/-- A store formed by a function is canonical. -/
theorem Table.ofFn_wf (dflt : Nat → α) (n : Nat) (f : Nat → α) : (Table.ofFn dflt n f).wf dflt = true := by
  simp only [Table.wf, Bool.and_eq_true, List.all_eq_true]
  constructor
  · simp only [Table.ofFn, List.range_eq_range']
    refine risingEntries_range _ (fun k g hg => ?_) 0 n
    split at hg
    · simp at hg
    · cases hg; rfl
  · intro e he
    simp only [Table.ofFn, List.mem_filterMap] at he
    obtain ⟨d, _, hd⟩ := he
    split at hd
    · simp at hd
    · rename_i hne
      cases hd
      simpa using hne

/-- Two canonical stores that read alike are the same list. -/
theorem Table.eq_of_get (t u : Table α) (dflt : Nat → α) (ht : t.wf dflt = true) (hu : u.wf dflt = true)
    (h : ∀ k, t.get dflt k = u.get dflt k) : t = u := by
  suffices key : ∀ l m : List (Nat × α), risingEntries l = true → (∀ e ∈ l, e.2 ≠ dflt e.1) → risingEntries m = true →
      (∀ e ∈ m, e.2 ≠ dflt e.1) → (∀ k, (lookupEntry k l).getD (dflt k) = (lookupEntry k m).getD (dflt k)) → l = m by
    simp only [Table.wf, Bool.and_eq_true, List.all_eq_true, bne_iff_ne] at ht hu
    cases t; cases u
    exact congrArg _ (key _ _ ht.1 ht.2 hu.1 hu.2 h)
  have first : ∀ (e : Nat × α) (l m : List (Nat × α)), e.2 ≠ dflt e.1 → (∀ f ∈ m, e.1 < f.1) →
      (∀ k, (lookupEntry k (e :: l)).getD (dflt k) = (lookupEntry k m).getD (dflt k)) → False := by
    intro e l m he hm h
    have := h e.1
    rw [lookupEntry_none_of_lt _ _ hm] at this
    simp [lookupEntry] at this
    exact he this
  intro l
  induction l with
  | nil =>
    intro m _ _ _ hd h
    cases m with
    | nil => rfl
    | cons f m => exact (first f m [] (hd f (by simp)) (by simp) fun k => (h k).symm).elim
  | cons e l ih =>
    intro m hl hle hm hme h
    cases m with
    | nil => exact (first e l [] (hle e (by simp)) (by simp) h).elim
    | cons f m =>
      have el := risingEntries_head e l hl
      have fm := risingEntries_head f m hm
      have hk : e.1 = f.1 := by
        rcases Nat.lt_trichotomy e.1 f.1 with hlt | heq | hgt
        · refine (first e l (f :: m) (hle e (by simp)) (fun g hg => ?_) h).elim
          rcases List.mem_cons.1 hg with rfl | hg
          · exact hlt
          · exact Nat.lt_trans hlt (fm g hg)
        · exact heq
        · refine (first f m (e :: l) (hme f (by simp)) (fun g hg => ?_) fun k => (h k).symm).elim
          rcases List.mem_cons.1 hg with rfl | hg
          · exact hgt
          · exact Nat.lt_trans hgt (el g hg)
      have hv : e.2 = f.2 := by
        have := h e.1
        simpa [lookupEntry, hk] using this
      have hef : e = f := Prod.ext hk hv
      subst hef
      refine congrArg _ (ih m (risingEntries_tail e l hl) (fun g hg => hle g (by simp [hg])) (risingEntries_tail e m hm)
        (fun g hg => hme g (by simp [hg])) fun k => ?_)
      by_cases hke : e.1 = k
      · subst hke
        rw [lookupEntry_none_of_lt _ _ el, lookupEntry_none_of_lt _ _ fm]
      · simpa [lookupEntry, hke] using h k

/-- Of two writes of one number in a canonical store the later stands. -/
theorem Table.set_set (t : Table α) (dflt : Nat → α) (k : Nat) (v w : α) (h : t.wf dflt = true) :
    (t.set dflt k v).set dflt k w = t.set dflt k w := by
  refine Table.eq_of_get _ _ dflt (Table.set_wf _ _ _ _ (Table.set_wf _ _ _ _ h)) (Table.set_wf _ _ _ _ h) fun j => ?_
  simp only [Table.get_set]
  split <;> rfl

===

Taking the entries above, print exactly the lines starting at the line with "rw [lookupEntry_none_of_lt _ _ el, lookupEntry_none_of_lt" and ending at the line with "(t.set dflt k", both included.

        rw [lookupEntry_none_of_lt _ _ el, lookupEntry_none_of_lt _ _ fm]
      · simpa [lookupEntry, hke] using h k

/-- Of two writes of one number in a canonical store the later stands. -/
theorem Table.set_set (t : Table α) (dflt : Nat → α) (k : Nat) (v w : α) (h : t.wf dflt = true) :
    (t.set dflt k v).set dflt k w = t.set dflt k w := by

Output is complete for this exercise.